Говорят: «Пламя пожара перекинулось на соседнее строение», подразумевается — искры долетели. Но бывает, ни ветер, ни расстояние не способствуют «перекиду», однако дома на другой стороне улицы вдруг вспыхивают — как бы по эстафете. И, наоборот, каменная стена — брандмауэр не дает загореться деревянному дому, хотя искры от горящего вплотную соседа через нее перелетать способны. Не вправе ли мы предположить, что важным фактором распространения пожара является световой поток, излучаемый пламенем, а не только искры и жар? Может быть, пылающий огонь каким-то образом посылает в лучах света информационные сигналы, катализирующие начало реакции горения в окружении?
Биологами доказан факт электромагнитного взаимовлияния клеток: разделенные непроницаемым препятствием клеточные культуры согласованно делятся и дифференцируются. Может, и обычные химические реакции способны к информационному взаимодействию?
В 20-е годы прошлого века российские физики Ландсберг и Мандельштам открыли так называемое комбинационное рассеяние света. (На Западе оно называется рамановским — в честь индийца Рамана, обнаружившего это же явление чуть позже, но опубликовавшего свою заметку чуть раньше. За это открытие Раману дали в 1930 году Нобелевскую премию, демонстративно проигнорировав физиков из СССР.) Оказывается, свет, проходя через прозрачную среду, меняет спектральный состав так, что тонкие линии спектра смещаются — молекулы среды оставляют в световом потоке свой индивидуальный рисунок. Так, может быть, и химическая реакция горения автоматически записывает в световом потоке, идущем от пламени, свой уникальный код, способный запускать горение, если свет, несущий сигнал, поглощается горючим материалом?
Мы задали этот вопрос известному специалисту по спектроскопии комбинационного рассеяния, доктору физико-математических наук из краснояского Института физики Александру Николаевичу Втюрину. Ученый ответил: «Слабо верится, что между неодушевленными объектами осуществляется некий, именно информационный, контакт. Свет, рассеянный веществом, действительно меняет свои спектральные характеристики — это основа так называемой рамановской спектроскопии. Однако для считывания информации нужны соответствующие приборы и разум человека».
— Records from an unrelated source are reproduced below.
-- ==== Sys2Proof/Machine/Matrix.lean ====
section
/-! DEFINITION. The Matrix Islands (chapter 9): descriptors and their checks, acceptance, operand reads, accumulation,
write-out, codebooks, power gating. -/

namespace Sys2Proof.Machine

/-! ### Fields (Tables 9-4 to 9-6) -/

/-- ACC. -/
def mxAcc (r : Rec) : Nat := bits r.aux.toNat 15 14
/-- CBA, and CB of MCB. -/
def mxCba (r : Rec) : Nat := bits r.aux.toNat 13 12
/-- CBB. -/
def mxCbb (r : Rec) : Nat := bits r.aux.toNat 11 10
/-- LB. -/
def mxLb (r : Rec) : Nat := bits r.aux.toNat 9 7
/-- OFF. -/
def mxOff (r : Rec) : Nat := r.aux.toNat % 64
/-- QM. -/
def mxQm (r : Rec) : BitVec 4 := BitVec.ofNat 4 r.aux.toNat
/-- K. -/
def mxK (r : Rec) : Nat := r.lit.toNat % 2 ^ 13

/-- A descriptor (Table 9-4); `n` is MR or NC. -/
structure Desc where
  base : Nat
  rs   : Nat
  bs   : Nat
  n    : Nat
  rep  : Nat
  deriving DecidableEq, Repr

/-- The descriptor of a token. -/
def descOf (t : Token) : Desc :=
  let e (i : Nat) : Nat := (nth 0#32 t.e i).toNat
  { base := e 0, rs := e 1 % 2 ^ 16, bs := e 1 / 2 ^ 16, n := e 2 % 2 ^ 8 + 1, rep := bits (e 2) 10 8 }

/-- The address of a segment (R302). -/
def Desc.seg (d : Desc) (i b : Nat) : Nat := d.base + (i % 2 ^ (7 - d.rep)) * d.rs + b * d.bs
/-- The address of a scale word or an output row (R302). -/
def Desc.row (d : Desc) (i b : Nat) : Nat := d.base + i * d.rs + b * d.bs

/-- The port's token of an operation. -/
def opTok (ops : List Token) (p : Nat) : Token := nth emptyToken ops p

/-- The format of the B operand (R315). -/
def mmaB (r : Rec) : Fmt :=
  if r.m then (if r.fmt = .e4m3x4 then .e5m2x4 else if r.fmt = .e2m3x5 then .e3m2x5 else r.fmt) else r.fmt

/-- Bytes of a segment (Table 9-2). -/
def segBytes (f : Fmt) : Nat :=
  match f with
  | .cb4x8 => 16 | .e2m3x5 | .e3m2x5 => 28 | .bf16x2 | .f16x2 => 64 | _ => 32

/-- Blocks of 32 along K (R106). -/
def mxBlocks (r : Rec) : Nat := ceilDiv (mxK r) 32

/-! ### The checks of R303 -/

/-- What an operation touches: first byte, bytes, and whether its descriptor is aligned. -/
structure Span where
  addr : Nat
  size : Nat
  ok   : Bool
  deriving DecidableEq, Repr

/-- The descriptor's fields are multiples of 4. -/
def Desc.aligned (d : Desc) : Bool := d.base % 4 == 0 && d.rs % 4 == 0 && d.bs % 4 == 0

/-- Every segment and scale word of an MMA or MMAS, in the order of R303. -/
def mmaSpans (op : Nat) (r : Rec) (ops : List Token) : List Span :=
  let a := descOf (opTok ops 0)
  let b := descOf (opTok ops 1)
  let sa := descOf (opTok ops 2)
  let sb := descOf (opTok ops 3)
  let nb := mxBlocks r
  let spans (n : Nat) (g : Nat → Nat → Span) : List Span := (List.range n).flatMap fun i => (List.range nb).map (g i)
  spans a.n (fun i k => ⟨a.seg i k, segBytes r.fmt, a.aligned⟩) ++ spans b.n (fun i k => ⟨b.seg i k, segBytes (mmaB r), b.aligned⟩)
    ++ (if op = 0xD1 then spans a.n (fun i k => ⟨sa.row i k, 4, sa.aligned⟩) ++ spans b.n (fun i k => ⟨sb.row i k, 4, sb.aligned⟩)
      else [])

/-- Bytes of an output row (R317). -/
def rowBytes (f : Fmt) : Nat := if f = .bf16x2 then 256 else 512

/-- Every output row of a MOUT; BS is no field of its descriptor. -/
def moutSpans (r : Rec) (t : Token) : List Span :=
  let d := { descOf t with bs := 0 }
  (List.range 128).map fun i => ⟨d.row i 0, rowBytes r.fmt, d.aligned⟩

/-- A page lies in the operand band of an island (R298). -/
def Region.inBand (R : Region) (U : Site) (page : Nat) : Bool :=
  R.pageX page / 2 == R.pageX U.id.page / 2 && decide (R.pageY page < 16) == decide (U.side = 0)

/-- The checks of R303: the cause and the address it names. -/
def Region.checkSpans (R : Region) (U : Site) (ss : List Span) : Option (Cause × Nat) :=
  let last (x : Span) : Nat := x.addr + x.size - 1
  match ss.find? fun x => last x ≥ 2 ^ 30 || saPage x.addr ≥ R.pages || saPage x.addr != saPage (last x) with
  | some x => some (.addressRange, x.addr)
  | none =>
    match ss.find? fun x => !x.ok with
    | some x => some (.alignment, x.addr)
    | none =>
      match ss.find? fun x => saOff (last x) ≥ R.carveBase with
      | some x => some (.permission, x.addr)
      | none => (ss.find? fun x => !R.inBand U (saPage x.addr)).map fun x => (.operandBand, x.addr)

/-! ### State of an island -/

/-- The matrix island of a unit. -/
def Site.mxi? (U : Site) : Option Mxi := match U.eng with | .mxi x => some x | _ => none

/-- The region with the state of a matrix island changed. -/
def Region.modMxi (R : Region) (u : UnitId) (f : Mxi → Mxi) : Region :=
  R.modUnit u fun U => match U.eng with | .mxi x => { U with eng := .mxi (f x) } | _ => U

/-- An accumulator at reset (Table 9-1). -/
def Acc.reset : Acc := { i32 := false, c := [], exc := [] }
/-- Accumulator `a`. -/
def Mxi.acc (x : Mxi) (a : Nat) : Acc := nth Acc.reset x.accs a
/-- Codebook `s`. -/
def Mxi.book (x : Mxi) (s : Nat) : List (BitVec 16) := nth [] x.books s

/-- An MMA or MMAS. -/
def isMma (op : Nat) : Bool := op == 0xD0 || op == 0xD1
/-- An operation that names an accumulator. -/
def usesAcc (op : Nat) : Bool := decide (0xD0 ≤ op) && decide (op ≤ 0xD3)
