/-- Every in-flight entry of a region (R399, R405, R432): tokens that a queue of eight does not hold, the triggers of posted
buffers, tokens on circuits, result tokens that have not left, one without a credit with END 1 (R400; log entry 84), responses held at the
CC, what link gateways hold, and the contexts of chains. -/
def Region.inFlight (R : Region) : List InFlight :=
  let queued (u : UnitId) (t : QTok) : InFlight :=
    { tok := t.tok, page := originPage t.org, pos := t.org.pos, route := if t.org.pos = 7 then t.route - 16 else t.route, way := 0,
      fin := oneEnd u.page u.pos }
  let spill := R.units.flatMap fun U => if U.id.pos = 4 then [] else U.queues.flatMap fun q => (q.drop 8).map (queued U.id)
  let posted := R.buffers.map fun b => { queued b.unit b.trig with way := 3 }
  let waiting := R.units.flatMap fun U => U.waitingOuts.map fun o =>
    ({ tok := o.tok, page := U.id.page, pos := U.id.pos, route := o.route, way := 0, fin := b2n !o.paid } : InFlight)
  let contexts := (List.range R.pages).flatMap fun p => match R.mu? p with | some m => m.contexts p | none => []
  let answers := (R.responses.filter fun c => c.st != .delivered).filterMap fun c => c.resp.map fun x =>
    ({ tok := aim { c.tok with act := .normal, kind := .data, err := false, len := x.1, fmt := x.2.1, exc := x.2.2.1, e := x.2.2.2 } c.dest,
       page := c.unit.page, pos := c.unit.pos, route := dRoute c.dest, way := 4, fin := 0 } : InFlight)
  spill ++ posted ++ R.flights.flatMap R.flightEntries ++ waiting ++ answers ++ R.egress ++ R.items.flatMap Item.entries ++ contexts

/-! ### Held egress, held log, markers -/

/-- The 128 bytes of a held-egress entry. -/
def heldNum (h : Held) : Nat :=
  let (op, ord) : Nat × Nat := match h.op with
    | .write => (0, 0)
    | .red opx f o => (0x80 + 16 * opx + f.code, if f = .f32 then o.toNat else 0)
  h.va + 2 ^ 64 * op + 2 ^ 72 * b2n h.rel + 2 ^ 80 * h.mask.toNat + 2 ^ 96 * h.key.round.toNat + 2 ^ 128 * keyNum h.key
    + 2 ^ 384 * fromWords h.data + 2 ^ 896 * ord

/-- The 16 bytes of a marker-state entry (Table 12-20). -/
def markerNum (m : MarkerSt) : Nat :=
  m.unit.page + 2 ^ 16 * m.unit.pos + 2 ^ 24 * m.kind + 2 ^ 32 * (m.node % 2 ^ 16) + 2 ^ 48 * m.port + 2 ^ 64 * m.round.toNat
    + 2 ^ 80 * (m.count % 2 ^ 16)

/-- A section of entries of one size (TYPE 6 to 9). -/
def listSection (type size : Nat) (vs : List Nat) : Section :=
  let len := 4096 * ceilDiv (64 + size * vs.length) 4096
  (len, sectionHeader type 0 0 len vs.length ++ table 64 size vs)

/-! ### The whole image -/

/-- The region as its image gives it: a token on which another region's ALLOW credit is spent names no region, since that credit is back
with its owner when the image comes to be restored (R82, R386, R401). -/
def Region.imaged (R : Region) : Region :=
  let org (u : UnitId) : UnitId := if u.pos = 7 && u.page != R.rid then ⟨4095, 7⟩ else u
  let queued (t : QTok) : QTok := { t with org := org t.org }
  { R with
    units := R.units.map fun U => { U with queues := U.queues.map fun q => q.map queued }
    flights := R.flights.map fun f => { f with org := org f.org }
    buffers := R.buffers.map fun b => { b with trig := queued b.trig } }

/-- Every section, in the order of R395. -/
def Region.sections (whole : Region) : List Section :=
  let R := whole.imaged
  let pages := (List.range R.pages).flatMap fun p => [0, 1, 2, 3].filterMap fun pos => (R.unit? ⟨p, pos⟩).map R.unitSection
  let kind (k : Nat) := (List.range R.pages).flatMap fun p => (R.units.filter fun U => U.id == ⟨p, k⟩).map R.unitSection
  pages ++ kind 5 ++ kind 4 ++ kind 6
    ++ [listSection 6 64 (R.inFlight.map inFlightNum), listSection 7 128 (R.held.map heldNum), listSection 8 16 (R.heldLog.map xentryNum),
        listSection 9 16 (R.markers.map markerNum)]
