/-- A unit's configuration items, its credits and its queues. -/
def siteOf (rid : Nat) (b : Bytes) (x : Sect) : Site :=
  let o := x.off
  let cell := decide (x.type ≤ 2)
  let words := if x.type = 1 then 4096 else 1024
  let queues := if cell then (List.range 4).map fun q =>
      queueAt rid b (o + 0x100 + 0x180 * q) (o + 0x700 + 0x20 * q) (numAt b (o + 0x88 + q) 1)
    else
      let l := queueAt rid b (o + 0x100) (o + 0x300) (numAt b (o + 0x44) 1)
      [givenAt b x ++ l]
  { id := ⟨x.page, match x.type with | 3 => 4 | 4 => 5 | 5 => 6 | _ => x.pos⟩
    side := if x.type = 4 then (if x.pos = 1 then 0 else 1) else if cell then 0 else x.pos
    stride := if cell then numAt b (o + 0x98) 2 else 1
    queues := queues
    elem := elemAt b (o + 0x1000) words
    marks := marksAt b (o + 0xC00) words
    bad := []
    slots := []
    credits := (List.range 4).map fun r => numAt b (o + (if cell then 0x80 else 0x40) + r) 1
    owed := [0, 0, 0, 0]
    rot := if cell then numAt b (o + 0x84) 1 else 0
    nextTake := 0
    switch := if cell then (List.range 16).map fun i => BitVec.ofNat 32 (numAt b (o + 0x40 + 4 * i) 4) else []
    outq := []
    aluFree := 0
    nextSid := 1001
    eng := match x.type with
      | 2 => .mu default
      | 3 => .str { (default : Str) with given := (givenAt b x).length }
      | 4 => .mxi default
      | 5 => .sbe default
      | _ => .cell }

/-- The slots of a site: those of its frame store, of its carve bank and of the overflow area, which `ovf` reads. -/
def Region.slotsOf (R : Region) (b : Bytes) (x : Sect) (slice : Bytes) (ovf : Bytes) (U : Site) : SMap Slot :=
  let n := if x.type = 2 then 256 else 1024
  let base := x.off + (if x.type = 2 then 0x2000 else 0x5000)
  let cellNo := 4 * U.id.page + U.id.pos
  let numOf (i : Nat) : Nat :=
    if i < n then numAt b (base + 64 * i) 64
    else if i < n + R.cfg.carve then numAt slice (R.carveBase + U.id.pos * R.cfg.carve * 64 + (i - n) * 64) 64
    else numAt ovf ((cellNo * 2 ^ 18 + i) * 64) 64
  let total := max (n + R.cfg.carve) (1024 * U.stride)
  (List.range total).filterMap fun i => (slotOf (R.slotUse U i) (i / max 1 U.stride) (numOf i)).map fun s => (i, s)

/-- The record of a chain's wave at an MU. -/
def Site.waveRecord (U : Site) (chain own : Nat) : Nat × Nat × Rec :=
  ((U.recWords.map fun w => (w, U.recAt w)).find? fun p => decide (0xA0 ≤ p.2.1) && mrChain p.2.2 == chain && mrOwn p.2.2 == own).getD
    (0, 0, default)

/-- A performed access of an image (R235). -/
def performedOf (U : Site) (round : BitVec 12) (id n : Nat) : Option Access :=
  if !bit n 79 then none
  else
    let (w, op, r) := U.waveRecord (bits n 85 80) (bits n 121 112)
    let t : Token := { emptyToken with
      tag := BitVec.ofNat 64 n, frame := BitVec.ofNat 10 (n >>> 64), round := round, node := BitVec.ofNat 12 w }
    some { id := id, op := op, r := r, node := BitVec.ofNat 12 w, ops := [], queue := 0,
           last := { tok := t, org := U.id, route := 4, sid := 0 }, hdr := t,
           st := if bit n 90 then .cancelled else .performed, results := [], sent := true }

/-- The MU of a section. Its contexts and performed accesses bear the round after CONF until an entry in flight gives another (log
entry 33). -/
def Region.muOf (R : Region) (b : Bytes) (x : Sect) (U : Site) : Mu :=
  let o := x.off
  let round := nextRound R.conf
  let uses (pos i : Nat) : SlotUse := match R.unit? ⟨x.page, pos⟩ with
    | some V => R.slotUse V i
    | none => .operand 0
  let stride (pos : Nat) : Nat := ((R.unit? ⟨x.page, pos⟩).map Site.stride).getD 1
  let undoN := numAt b (o + 0x8C) 2
  { (default : Mu) with
    sram := (List.range (2 ^ 18)).filterMap fun i => let v := b (o + 0x3A000 + i); if v = 0#8 then none else some (i, v)
    fe := bitsAt b (o + 0x7000) 65536
    accs := (List.range (numAt b (o + 0x92) 2)).filterMap fun i => performedOf U round i (numAt b (o + 0x6C00 + 16 * i) 16)
    waves := (List.range 128).filterMap fun i => waveOf round (numAt b (o + 0x6000 + 16 * i) 16)
    iters := []
    ords := (List.range 32).filterMap fun i =>
      let n := numAt b (o + 0x6800 + 16 * i) 16
      if bit n 16 then some (n % 2 ^ 16, bits n 62 32) else none
    undo := undoOf uses stride undoN ((List.range undoN).map fun i => numAt b (o + 0x9000 + 8 * i) 8)
    dedup := (List.range 4096).filterMap fun i => Sys2Proof.Machine.dedupOf R.keyRid (numAt b (o + 0x19000 + 32 * i) 32)
    pool := { alloc := if x.page = 0 then bitsAt b (o + 0x39000) 1024 else [], waiting := [], granted := [] }
    nextId := 32 }

/-- An accumulator at two offsets. -/
def accOf (b : Bytes) (off exc : Nat) (i32 : Bool) : Acc where
  i32 := i32
  c := (List.range 16384).filterMap fun i => let v := numAt b (off + 4 * i) 4; if v = 0 then none else some (i, BitVec.ofNat 32 v)
  exc := bitsAt b exc 16384

/-- The descriptors of a matching store: a place of zeros is empty (log entry 13). -/
def mitemsOf (b : Bytes) (off groups ports : Nat) : List MItem :=
  (List.range (groups * ports)).filterMap fun i =>
    let n := numAt b (off + 48 * i) 48
    if n = 0 then none else some { group := i / ports, port := i % ports, tok := tokenOf n }

/-- A codebook at an offset. -/
def bookAt (b : Bytes) (off : Nat) : List (BitVec 16) := (List.range 16).map fun i => BitVec.ofNat 16 (numAt b (off + 2 * i) 2)

/-- The opcode and the `.bip` flag of an island's record. -/
def Site.keyShape (U : Site) (node : Nat) : Nat × Bool := ((U.recAt node).1, (U.recAt node).2.m)
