/-- The primary that a LOAD names is paired with the region (R366, R379): the status that stands against it, if any. The images are
compared, not what CAPDATA or the drawing of a bank key has changed since. -/
def pairStatus (s : State) (R : Region) (P : Nat) : Option Nat :=
  if P = 0 then none
  else match s.named P with
    | none => some 0x02
    | some Q => if Q.rid = R.rid || Q.st ≠ .loaded || Q.pair.isSome || { Q.cfg with caps := Q.caps0, bk := R.cfg.bk } ≠ R.cfg
      || Q.units ≠ R.units then some 0x03 else none

/-- The checks of a configuration at the region's pages in the order of R379, and then its loading. -/
def loadImage (s : State) (d : BitVec 5) (R0 : Region) (P : Nat) (b : Bytes) : State :=
  let R := { R0 with dev := s.self }
  if imageW b ≠ R.w || imageH b ≠ R.h then retStatus s d 0x08
  else
    let Q := R.loadedFrom b
    if !Q.roles then retStatus s d 0x08
    else match Q.loadFault s.self b true with
      | some f => retire s d (resultWord 0x06 f.cause f.value)
      | none =>
        if sharesBusy s Q then retStatus s d 0x05
        else match pairStatus s Q P with
          | some n => retStatus s d n
          | none =>
            let pair := (s.named P).map fun p => Pair.shadow p.rid
            let s1 := s.putRegion { Q.drawKey s.ticks with loading := true, acks := [], pair := if P = 0 then none else pair }
            let s2 := match (if P = 0 then none else s.named P) with
              | some p => s1.modRegion p.rid fun p => { p with pair := some (.primary R.rid) }
              | none => s1
            stallOn s2 R.rid d .load

/-- RGN.LOAD (R379): the hart stalls until every die has acknowledged the configuration. -/
def execRgnLoad (d a t : BitVec 5) (s : State) : Out1 :=
  let P := (s.x a).toNat / 2 ^ 32
  onRegion s (.rgnLoad d a t) d ((s.x a).toNat % 2 ^ 32) true fun R =>
    if P ≠ 0 && (s.named P).isNone then retStatus s d 0x02
    else if R.st ≠ .allocated || R.loading then retStatus s d 0x01
    else if !aligned4k (s.x t) then retStatus s d 0x03
    else withImage s R.rid d (s.readImage (s.x t) [0]) (loadImage s d R P)

/-! ### RGN.START (R380) -/

/-- The region armed (R380, R419). -/
def Region.arm (R : Region) (dep : Option Nat) : Region :=
  { R with armed := true, dep := dep, depLost := false, probes := R.probeList }

/-- RGN.START (R380): a LOADED region is armed, a FROZEN or QUIESCED one resumes, but not after a thermal trip (R470). -/
def execRgnStart (d a t : BitVec 5) (s : State) : Out1 :=
  onRegion s (.rgnStart d a t) d (s.x a).toNat true fun R =>
    let v := (s.x t).toNat
    match R.st with
    | .loaded =>
      if v = 0 then retStatus (s.putRegion (R.arm none)) d 0x00
      else match s.named v with
        | none => retStatus s d 0x02
        | some D =>
          if D.rid = R.rid then retStatus s d 0x03
          else retStatus (s.putRegion (R.arm (if D.eosEvent then none else some D.rid))) d 0x00
    | .frozen | .quiesced =>
      if v ≠ 0 then retStatus s d 0x03
      else if s.boot.thermtrip then retStatus s d 0x01
      else if R.roll.isSome || R.errand.isSome || (R.st = .frozen && R.provOpen s && R.pair.isNone) then stallOn s R.rid d .again
      else dispatchSends (retStatus (s.putRegion (R.resume s.cycle)) d 0x00) R.rid
    | _ => retStatus s d 0x01
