/-- SPDM GET_MEASUREMENTS (R446): one block or, with 255, all of them, signed. -/
def execGetMeasurements (slot idx : Nat) (nonce : BitVec 256) (s : State) : Out1 :=
  match slotDie slot, s.identity with
  | some d, true =>
    let blocks := (measurementBlocks s).filter fun b => idx == 255 || b.1 == idx
    if blocks.isEmpty && idx ≠ 0 then .next (answer s (.error .refused))
    else .next (answer s (.measurements slot nonce blocks (identitySign d (sha256 (signedBytes nonce blocks)) s.ticks)))
  | _, _ => .next (answer s (.error .refused))

/-- SPDM KEY_EXCHANGE (R445): a session opens, one for each TDI and one for the physical function. -/
def execKeyExchange (owner : Option Nat) (s : State) : Out1 :=
  let t := s.trust
  let known : Bool := match owner with
    | some i => decide (i < 64)
    | none => true
  if !known || !s.identity || t.sessions.any fun x => x.owner == owner then .next (answer s (.error .refused))
  else
    let x : Session := { id := t.nextSess, owner := owner, finished := false, keyNo := 0 }
    .next (answer { s with trust := { t with sessions := t.sessions ++ [x], nextSess := t.nextSess + 1 } } (.keyExchange x.id))

/-- What a request on an open session comes to: an error where there is none that FINISH has completed. -/
def onSession (s : State) (id : Nat) (finished : Bool) (f : Session → State) : Out1 :=
  match s.trust.sessions.find? fun x => x.id == id && x.finished == finished with
  | none => .next (answer s (.error .refused))
  | some x => .next (f x)

/-- A session changed. -/
def modSession (s : State) (id : Nat) (f : Session → Session) : State :=
  { s with trust := { s.trust with sessions := s.trust.sessions.map fun x => if x.id = id then f x else x } }

/-- SPDM FINISH (R445): the session is complete. -/
def execFinish (session : Nat) (s : State) : Out1 :=
  onSession s session false fun x => answer (modSession s x.id fun y => { y with finished := true }) (.finish session)

/-- SPDM HEARTBEAT (R445). -/
def execHeartbeat (session : Nat) (s : State) : Out1 := onSession s session true fun _ => answer s (.heartbeat session)

/-- SPDM KEY_UPDATE (R445): the session's next keys. -/
def execKeyUpdate (session : Nat) (s : State) : Out1 :=
  onSession s session true fun x => answer (modSession s x.id fun y => { y with keyNo := y.keyNo + 1 }) (.keyUpdate session)

/-- SPDM END_SESSION (R445): the session closes. -/
def execEndSession (session : Nat) (s : State) : Out1 :=
  onSession s session true fun x =>
    answer { s with trust := { s.trust with sessions := s.trust.sessions.filter fun y => y.id != x.id } } (.endSession session)

/-! ### TDISP (R447) -/

/-- A TDI in one of some states changed. -/
def modTdi (s : State) (t : Nat) (on : Tdisp → Bool) (f : Tdi → Tdi) : State :=
  { s with tdis := modNth s.tdis t fun x => if on x.st then f x else x }

/-- LOCK_INTERFACE (R447). -/
def lockTdi (s : State) (t : Nat) : State := modTdi s t (· == .unlocked) fun x => { x with st := .locked, bound := true }
/-- START_INTERFACE (R447). -/
def startTdi (s : State) (t : Nat) : State := modTdi s t (· == .locked) fun x => { x with st := .run }
/-- STOP_INTERFACE (R447). -/
def stopTdi (s : State) (t : Nat) : State :=
  modTdi s t (fun _ => true) fun x => { x with st := .unlocked, bound := false, ide := false }

/-- TDISP LOCK_INTERFACE (R447): BOUND is set, the TDI's PART is frozen. -/
def execLockInterface (tdi : Nat) (s : State) : Out1 := .next (lockTdi s tdi)
/-- TDISP START_INTERFACE (R447): the TDI runs. -/
def execStartInterface (tdi : Nat) (s : State) : Out1 := .next (startTdi s tdi)
/-- TDISP STOP_INTERFACE (R447): CONFIG_UNLOCKED, the IDE keys erased, BOUND clear. -/
def execStopInterface (tdi : Nat) (s : State) : Out1 := .next (stopTdi s tdi)
/-- A change of the virtual function or an IDE integrity failure (R447): ERROR from LOCKED or RUN. -/
def execTdiError (tdi : Nat) (s : State) : Out1 :=
  .next (modTdi s tdi (fun x => x == .locked || x == .run) fun x => { x with st := .error })

/-- SPDM VENDOR_DEFINED (R445, R447): a TDISP or IDE key management message on a session of the TDI or the physical function. -/
def execVendorDefined (session : Nat) (msg : VendorMsg) (s : State) : Out1 :=
  let t := match msg with
    | .lockInterface t => t
    | .startInterface t => t
    | .stopInterface t => t
    | .ideKeyProg t => t
    | .ideKeyStop t => t
  onSession s session true fun x =>
    let mine : Bool := decide (t < 64) && (match x.owner with | some o => o == t | none => true)
    if !mine then answer s (.error .refused)
    else
      let s1 := match msg with
        | .lockInterface t => lockTdi s t
        | .startInterface t => startTdi s t
        | .stopInterface t => stopTdi s t
        | .ideKeyProg t => modTdi s t (fun _ => true) fun x => { x with ide := true }
        | .ideKeyStop t => modTdi s t (fun _ => true) fun x => { x with ide := false }
      answer s1 (.vendor session)

/-- Any other SPDM request (R445): ERROR with UnsupportedRequest. -/
def execSpdmUnsupportedRequest (_code : Byte) (s : State) : Out1 := .next (answer s (.error .unsupportedRequest))

/-! ### The debug port (R463, Table 14-8) -/

/-- DEBUG_ACCESS: an access that the open mask permits changes nothing that the manual describes; any other is refused with the
debug-misuse alarm (Table 14-13). -/
def execDebugAccess (b : Nat) (_pa : Nat) (s : State) : Out1 :=
  .next (if decide (b < 4) && bit s.trust.dbg.toNat b then s else raiseAlarm s 4 5)

end Sys2Proof.Machine
end

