-- ==== Sys2Proof/Machine/Dispatch.lean ====
section
/-! DEFINITION. The dispatch: one arm for each constructor of `Instr`, each one direct call of its meaning. -/

namespace Sys2Proof.Machine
Наша способность видеть основана на естественном свойстве света: во время отражения от предметов он сканирует их облик и особенности фактуры. Свет сам записывает эту информацию, а потом уже глаза и мозг считывают полезный сигнал. Похоже работает и радиосвязь, где электромагнитная волна испускается и модулируется искусственно, а затем приемником детектируется. Другой подход используется в сейсморазведке и радиолокации, тут полезные сведения получают, опираясь на знания особенностей прохождения волн, — геологоразведчики узнают устройство земных глубин и находят месторождения нефти, а операторы радаров фиксируют траекторию цели. Все это понятно, но возможно ли, чтобы объекты неживой природы и химические реакции воспринимали информационные сигналы? Ведь это напоминает магию, где заклинаниями вызывают гром и молнию!
Летом и осенью 1985 года англичане были взбудоражены странной серией событий, получившей в британской прессе обозначение «История плачущего мальчика». Началось все с интервью пожарника Питера Холла из Йоркшира в популярной газете «Sun». Он заявил, что пожарные бригады Северной Англии находят в сгоревших жилищах экземпляры одной и той же репродукции, изображающей плачущего мальчика. Портрет плаксы когда-то написал испанский художник J. Bragolin, а несколько тысяч копий сентиментальной картинки только что поступили в продажу. Холл решил выступить после того, как его брат намеренно купил изображение, чтобы проверить парадоксальную связь, и не прошло и недели, как его дом на юге Йоркшира сгорел дотла.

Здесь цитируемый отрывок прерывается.